第1回「コロナ禍の時代に、テック広告はどう向き合うか?」が日経広告研究所報313号に掲載されました。

ニューノーマルsince2020

2019年度の終わり頃、あまりにも突然に、まったく予想もしなかった理由で、「新しい時代」がやって来てしまった。それは、出勤やオフィスという「当たり前の日常」を当たり前でなくし、ライブやイベントの実施を根底から不可能にし、旅行や出張をごくごく稀少なものにし、そして「都市に住むことの意味」を問い直しつつある。19年度の秋頃から「VUCA(Volatility:激動、Uncertainty:不確実性、Complexity:複雑性、Ambiguity:不透明性)の時代」「予測不能の時代」とは言われていたが、半年後にこんな日常が当たり前になるとは、本当に誰も予測できなかっただろう。この原稿の依頼をいただいた時は、まさかこんな日常が来るとは思ってもおらず、「IoT時代の広告のカタチ」と題して、テクノロジーを活用したコミュニケーション事例、すなわち「テック広告」を、その考え方と実施方法の両面から解説し、「広告の未来形」を模索していく連載を構想していた。
その意図は大きくは変わらないが、ここ数ヶ月で「5年以上」、いや、場合によっては「30年近く」未来が前倒しでやって来た印象があるので、そのような時代認識と考え方で未来のコミュニケーション予測を書くことで、現状の課題のヒントにならないだろうかと考えた。

自分広告30年史

未来の広告である「IoT時代の広告」を考えるにあたり、まずは自分自身の広告クリエイターとしての歴史を振り返りたい。
もともと自分は、1990年に多摩美術大学のグラフィックデザイン科から、博報堂にデザイナーとして入社した。紙に印刷する広告のアートディレクターを7年やったあと、CMプランナーに転向。国内や海外のテレビCMを同じく7年ほど手がけた。05年に当時できたばかりの「インタラクティブ・クリエイティブ室」に志願異動。黎明期の「Web広告」や「SNS広告」の急成長に歩を合わせるように、インターネットにコミュニケーションの主舞台が移行していくその後の15年間の発展を、自分のメインキャリアとする形で仕事をしてきた。
日本最初のSNSである「mixi」に、年末年始に増設されるものとして「ミクシィ年賀状」という、mixi内のフレンドに紙の年賀状を出せるサービス型の広告を実施し、これが高く評価されて「東京インタラクティブADアワード」の08年のグランプリをいただいた。10年に上梓した著書『使ってもらえる広告』にまとめた「ユーティリティ価値がある広告的サービス」という考え方は、のちの「アプリ型の広告」や「Webプラットフォーム・サービスと一体になった広告」などの源流と言えるもので、スマートフォンの時代に移行していくその後の流れに多くのヒントを与えた予言的書籍だった。

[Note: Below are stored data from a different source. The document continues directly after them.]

/-- LOOP_BACK_EDGE (R137): every live lane of a loop waits at its back-edge, the results of their windows committed. -/
def Warp.backEdge (w : Warp) (level : Nat) : Warp :=
  match w.loops[level]? with
  | none => w
  | some l =>
    let m := l.lanes &&& w.live
    let inside := w.loops.drop (level + 1)
    let waiting := w.units.filter (fun x => waitsAt l inside x.2)
    if m = 0 then w.pruneLoops
    else if m &&& ~~~ unionOf waiting ≠ 0 || w.owing waiting then w
    else
      let lc := Table.get 0#32 w.lcs l.ctr
      if lc.toNat ≤ 1 then
        let rest := w.loops.eraseIdx level
        Warp.unregion { w with lcs := Table.put 0#32 w.lcs l.ctr 0, loops := rest, units := w.units.map (l.release inside rest false) }
          (unionOf waiting)
      else
        Warp.unregion { w with lcs := Table.put 0#32 w.lcs l.ctr (lc - 1), units := w.units.map (l.release inside w.loops true) }
          (unionOf waiting)

def execLoopBackEdge (warp level : Nat) (s : State) : Host.Outcome State Fault Refusal :=
  .next (s.setWarp warp ((s.warpAt warp).backEdge level))

/-! ### The warp's own registers (R140, R311) -/

def execNop (s : State) := s.issue acceptG [] false (fun s => .done s)

/-- REGION (R140, R311). -/
def execRegion (s : State) :=
  s.issue acceptNone [] false (fun s =>
    .done (s.setW { s.w with rgent := s.u.pc, rgcnt := s.w.rgcnt + 1, region := some ⟨s.unit, s.u.lanes⟩ }))

def execWbase (c : BitVec 7) (s : State) :=
  s.issue acceptI [] (decide (63 < (s.imm32 c).toNat)) (fun s =>
    .done (s.setW { s.w with wb := BitVec.ofNat 16 (16 * (s.imm32 c).toNat) }))

def execXset (c b : BitVec 7) (x : BitVec 2) (s : State) :=
  let ops := [ss .b b]
  s.issue acceptI ops false (fun s =>
    let v := s.valueAt intConsts ops .b 0 + (s.simm32 c).signExtend 64
    .done (s.setW { s.w with xregs := Table.put 0#16 s.w.xregs x.toNat (v.setWidth 16) }))

/-- A partition width (R39, R140). -/
def isPartition (v : Nat) : Bool := [2, 4, 8, 16, 32].contains v

def execSetpart (c : BitVec 7) (s : State) :=
  s.issue acceptI [] (!isPartition (s.imm32 c).toNat) (fun s =>
    .done (s.setW { s.w with part := (s.imm32 c).setWidth 8 }))

/-- First lane and lanes of lane L's partition tile (R141). -/
def tileStart (w L : Nat) : Nat := L / w * w
def tileMask (w L : Nat) : Lanes := Lanes.of (fun J => decide (tileStart w J = tileStart w L))

def execGetmask (c a : BitVec 7) (s : State) :=
  let ops := [vd .a a 1]
  s.issue acceptNone ops (!(Instr.getmask c a).wf) (fun s =>
    .done (s.setW (s.w.setVreg s.act (s.regAt ops .a) (fun L =>
      match c.toNat with
      | 0 => s.u.lanes
      | 1 => s.w.live
      | _ => tileMask s.w.part.toNat L))))

/-! ### Commits (R36) -/

/-- The workgroup of a warp is on its core. -/
def State.onCore (s : State) (wg : Nat) : Bool := decide ((s.wgAt wg).phase = .resident) || decide ((s.wgAt wg).phase = .leaving)

/-- LONG_LATENCY_COMMIT (R36): a result whose window has closed reaches its destinations, after every earlier result
of the same registers. Its flags are those of the core on which the warp is (R59): one that is out commits once it is back. -/
def execLongLatencyCommit (warp index : Nat) (s : State) : Host.Outcome State Fault Refusal :=
  let w := s.warpAt warp
  match w.pend[index]? with
  | none => .next s
  | some p =>
    if p.left ≠ 0 || (w.pend.take index).any p.meets || !s.onCore w.wg then .next s
    else .next ((s.setWarp warp { w with pend := w.pend.eraseIdx index }).commitAll warp [p])

end Sys2Proof.Machine
end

14年から博報堂横断の社内プロジェクトとして自分の名を冠した「スダラボ」という、テクノロジーを活用したコミュニケーションを自主的に試作するプロジェクトを、若手と一緒に始めた。「広告の新商品」と呼んでいる、さまざまなモノや体験をスマホやオリジナル・デバイスでインターネットにつなぎこむスダラボの「プロトタイプ群」は、今で言う「IoT」を広告コミュニケーションに応用したはしりだと言える。その第1弾「ライスコード」で、アドフェスト・グランプリやカンヌライオンズ・ゴールドをはじめ、国内外で70以上の広告賞を受賞した。
16年から始まった「hakuhodo-VRAR」というプロジェクトに翌17年からスダラボとして合流し、VR(仮想現実)やAR(拡張現実)やMR(複合現実)など「XR領域」で、コミュニケーションのプロトタイプを作り続けてきた。これは、IoTのさらにネクスト領域と言える「空間そのもの」や、「視界全体が媒体になる」近未来の広告コミュニケーションのトライアルをいち早く行おうとしているのだ。ここで実施した最初のプロジェクト「MRミュージアムin京都」は、19年の「日本イベント大賞」のグランプリである経済産業大臣賞をいただいた。
約30年の広告クリエイターとしてのキャリアを振り返ると、おおよそ7年ずつの区切りで媒体領域を転じてきたことがわかる。すなわち「印刷→テレビ→Web→IoT→XR」である。これはコミュニケーションの歴史的発展そのものと相似であると、ある時期に気がついた。広告やコミュニケーションの歴史と、自分のキャリアの「領域を転じる歴史」が重なっているということは、我ながら非常に興味深い。
その領域職転の中で、一貫して変わらない実感を、この先の「未来の広告」を考えるヒントとして提示したいのが、この連載の趣旨である。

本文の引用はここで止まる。